Lastly, on the debt entrance, the state of affairs is almost unchanged. Nevertheless, one other concern is the sharp decline in complete money of virtually 38% sequentially to $145.67 million, whereas complete debt was diminished a bit of from $2,110 million in 2Q23 to $2,066.4 million in 3Q23.
In 2023, the corporate signed recent finance offers value over $1 billion. Moreover, the corporate has absolutely obtained favorable long-term financing for all three new services. In consequence, we will conclude that SFL has an important debt profile.
CEO Ole Hjertaker stated within the convention name:
We’ve got just lately raised vital quantities within the new debt funding at very enticing phrases in Asia and do not see a must refinance the just lately repaid bond mortgage with new financing within the near-term.
* Notice: The whole money consists of funding in marketable securities and funding in sales-type, direct financing, and leaseback belongings, the present portion.
Technical Evaluation (Brief-Time period) And Commentary
Notice: The graph has been adjusted for the dividend.
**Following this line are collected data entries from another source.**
-- ==== Sys2Proof/Safety.lean ====
section
/-!
DEFINITION. The terms the statements use: parts of the state and what a command leaves alone, a state in which nothing
waits to act by itself, the log and the active list after a raise, a message on its way, a request that passes every check.
-/

namespace Sys2Proof.Machine
open Sys2Proof

/-! Frames. -/

/-- A kind of state: a chapter's registers and buffers, with messages, log and CAN frames on their way apart. -/
inductive Part where
  | clk | sum | pwr | sto | scarp | axisA | axisB | conv | ridge | bus | flt | th | cairn | hsp | hspMsg | mbx | mbxMsg
  | net | can | canMsg | xsp | nv | nvLog | otp | boot | par | inForce
deriving DecidableEq, Repr

/-- Registers of the host port: all of it but the messages that leave and the interrupt bits they set (16 R334, R338). -/
def hspCore (h : HspSt) : HspSt := { h with intStatus := 0, outbox := none, queue := [] }
/-- The messages of the host port and its interrupt bits. -/
def hspMsgs (h : HspSt) : BitVec 16 × Option Msg × List Msg := (h.intStatus, h.outbox, h.queue)
/-- Sessions, locks, masks and the running long operation (17 R349, R357). -/
def mbxCore (m : MboxSt) : MboxSt := { m with netOut := [], held := [] }
/-- Messages sent on the backbone and events held back (17 Table 17.4a, 18 R383). -/
def mbxMsgs (m : MboxSt) : List (NetSource × Msg) × List Msg := (m.netOut, m.held)
/-- CAN registers, the frames sent and the time of the last EMCY apart. -/
def canCore (c : CanSt) : CanSt := { c with sent := [], emcyAt := none }
/-- CAN frames sent, and when the last EMCY left (18 Table 18.5). -/
def canMsgs (c : CanSt) : List (BitVec 11 × List Byte) × Option Nat := (c.sent, c.emcyAt)
/-- MRAM, the fault log apart. -/
def nvCore (n : NvSt) : NvSt := { n with log := [], logSeq := 0 }
/-- The fault log in MRAM. -/
def nvLogs (n : NvSt) : List LogEntry × Word := (n.log, n.logSeq)

/-- A part holds in `t` what it held in `s`. -/
def Same (s t : State) : Part → Prop
  | .clk => t.clk = s.clk | .sum => t.sum = s.sum | .pwr => t.pwr = s.pwr | .sto => t.sto = s.sto | .scarp => t.scarp = s.scarp
  | .axisA => t.axes.a = s.axes.a | .axisB => t.axes.b = s.axes.b | .conv => t.conv = s.conv | .ridge => t.ridge = s.ridge
  | .bus => t.bus = s.bus | .flt => t.flt = s.flt | .th => t.th = s.th | .cairn => t.cairn = s.cairn
  | .hsp => hspCore t.hsp = hspCore s.hsp | .hspMsg => hspMsgs t.hsp = hspMsgs s.hsp
  | .mbx => mbxCore t.mbx = mbxCore s.mbx | .mbxMsg => mbxMsgs t.mbx = mbxMsgs s.mbx
  | .net => t.net = s.net | .can => canCore t.can = canCore s.can | .canMsg => canMsgs t.can = canMsgs s.can | .xsp => t.xsp = s.xsp
  | .nv => nvCore t.nv = nvCore s.nv | .nvLog => nvLogs t.nv = nvLogs s.nv
  | .otp => t.otp = s.otp | .boot => t.boot = s.boot | .par => t.par = s.par | .inForce => t.inForce = s.inForce

/-- From `s` to `t` nothing changes outside the parts named; the queue of waiting commands never changes. -/
def OnlyChanges (ps : List Part) (s t : State) : Prop := t.pending = s.pending ∧ ∀ p, p ∉ ps → Same s t p

/-- The part of an axis. -/
def axPart : Axis → Part | .a => .axisA | .b => .axisB
/-- What recording a code may touch beside the class's own action: list, log, EMCY, event 0x8F01 (12 R276, R282). -/
def signals : List Part := [.flt, .nvLog, .canMsg, .hspMsg, .mbxMsg]
/-- Where messages leave. -/
def messages : List Part := [.hspMsg, .mbxMsg]

/-! States in which nothing acts by itself after a command. -/

/-- No watchdog or commanded reset waits for its instant (21 R430, R431), and stage E2 is not in force (12 R273). -/
def Calm (s : State) : Prop := s.sum.wdogWait = false ∧ s.mbx.rebootAt = none ∧ s.bus.e2 = false
/-- Thoevo serves and no power-fail commit runs. -/
def Awake (s : State) : Prop := thoevoUp s = true ∧ s.sum.pfCommit = false

/-- No gate of the axis switches and none holds the active short (03 R52). -/
def GatesOff (s : State) (x : Axis) : Prop := (getAx s x).pwm.switching = false ∧ (getAx s x).pwm.shorted = false

/-! Codes. -/

/-- A raise of this code, scope and detail stands in the log, made or counted within the last second (12 R282). -/
def Logged (t : State) (code : BitVec 16) (scope detail : BitVec 8) : Prop :=
  ∃ e ∈ t.nv.log ++ t.flt.logPending, repeatsEntry t code scope detail e = true
/-- The code is in the active list (12 R276). -/
def Listed (t : State) (code : BitVec 16) (scope detail : BitVec 8) : Prop :=
  ∃ e ∈ t.flt.list, e.code = code ∧ e.scope = scope ∧ e.detail = detail
/-- The code was raised: logged, and from class 3 on in the active list. -/
def Raised (t : State) (code : BitVec 16) (scope detail : BitVec 8) : Prop :=
  Logged t code scope detail ∧ (3 ≤ codeClass code → Listed t code scope detail)
/-- The active list has room for this many more entries (12 R276: it holds 32). -/
def Room (s : State) (n : Nat) : Prop := s.flt.list.length + n ≤ 32

/-! Compare units and captures. -/

/-- The other compare unit or capture input of an axis. -/
def otherUnit : CmpUnit → CmpUnit | .u0 => .u1 | .u1 => .u0
/-- The capture state of an input (11 R261). -/
def capOf (f : FbSt) : CmpUnit → CapSt | .u0 => f.cap0 | .u1 => f.cap1
/-- The half of CAP_OVR that counts an input's lost captures (11 R261). -/
def capLost (f : FbSt) : CmpUnit → BitVec 16 | .u0 => f.capOvr.setWidth 16 | .u1 => (f.capOvr >>> 16).setWidth 16

/-! Messages and requests. -/

/-- A message waits in the outbox or behind it, or was sent on the backbone (16 R338, 18 R383). -/
def Sent (t : State) (tr : Transport) (m : Msg) : Prop :=
  match tr with
  | .host => t.hsp.outbox = some m ∨ m ∈ t.hsp.queue
  | .backbone src => (src, m) ∈ t.mbx.netOut
/-- The reply of an executed request: RESULT 0, DETAIL 0 and its data (17 R346). -/
def Replied (t : State) (h : Hdr) (op : BitVec 16) (data : List Byte) : Prop := Sent t h.tr (mkReply op h 0 0 data)
/-- The role of the request's open and authenticated session reaches this number (17 R349; 20 R423). -/
def HasRole (s : State) (h : Hdr) (n : Nat) : Prop :=
  ∃ se, sessionOf s h = some se ∧ se.authed = true ∧ n ≤ roleNo se.role
/-- The request is served in an ordinary state: Thoevo runs outside a power-fail commit, no long operation runs, no service
state, its frame was good, and it repeats nothing (17 R347, R350). -/
def Served (s : State) (h : Hdr) (op : BitVec 16) : Prop :=
  Awake s ∧ s.boot.service = .none ∧ s.mbx.long = none ∧ h.bad = none ∧ replayOf s h op = none
/-- A request without a session, or of one that is open, is served (17 R347, R349). -/
def Asked (s : State) (h : Hdr) (op : BitVec 16) : Prop :=
  Calm s ∧ Served s h op ∧ (h.session = 0 ∨ (sessionOf s h).isSome = true)
/-- A request of a session whose role reaches this number is served, and its audit entries can be committed (20 R425). -/
def Granted (s : State) (h : Hdr) (op : BitVec 16) (n : Nat) : Prop :=
  Calm s ∧ Served s h op ∧ HasRole s h n ∧ s.nv.auditOk = true
/-- A set of stored values lists each address once, in rising order. -/
def Rising {α : Type} (m : List (Nat × α)) : Prop := m.Pairwise (fun p q => p.1 < q.1)
/-- The reply data fits the request's transport: any on the host port, one Traverse frame on the backbone (18 R383). -/
def Fits (h : Hdr) (data : List Byte) : Prop := tooLong h data = none

/-! Invariants. -/

/-- Stored values name parameters a table lets be written, each in its range (00 R8; 17 R355). -/
def Ranged (m : List (Nat × Word)) : Prop :=
  ∀ p ∈ m, ∃ d, parDef (p.1 % 0x8000) = some d ∧ d.kind = .writable ∧ valueOk d p.2 = true
/-- The working set and the banks hold values in range. -/
def ParamsOk (s : State) : Prop := Ranged s.par ∧ ∀ b, some b ∈ s.nv.banks → Ranged b.vals

/-- The memories the spec addresses are in canonical form: fuse rows that are not blank and flash bytes that are not
erased, each once, in rising order (20 R407; 19 R399). -/
def MemoryWf (s : State) : Prop := mapWf 0 s.otp.fuse = true ∧ mapWf 0xFF s.xsp.flash = true

end Sys2Proof.Machine
end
SFL develops a rising channel sample, with assist at $10.90 and resistance at $11.40. At 59, the RSI suggests a possible breakout above the primary resistance between $11.85 and $12.
An ascending channel is a typical sample with a sequence of upper highs and better lows. It suggests a bullish outlook for the market and a gradual however regular improve in value. It does, nonetheless, usually finish with a consolidation section.
The thought is to have a core long-term holding and use about 40% of your capital to commerce LIFO whilst you look ahead to the next goal closing value and benefit from a considerable payout. The buying and selling technique is to promote 40% between $11.35 and $11.50, with larger resistance round $11.85. The following motion is to attend for a retracement within the vary of $11.06 to $10.70, with a decrease assist stage at $10.25 to return again into play. Repeat after rinsing.
Warning: The TA chart have to be up to date regularly to be related. The chart above has a doable validity of a couple of week. Keep in mind, the TA chart is a instrument solely that can assist you undertake the fitting technique. It isn’t a method to foresee the long run. Nobody and nothing can.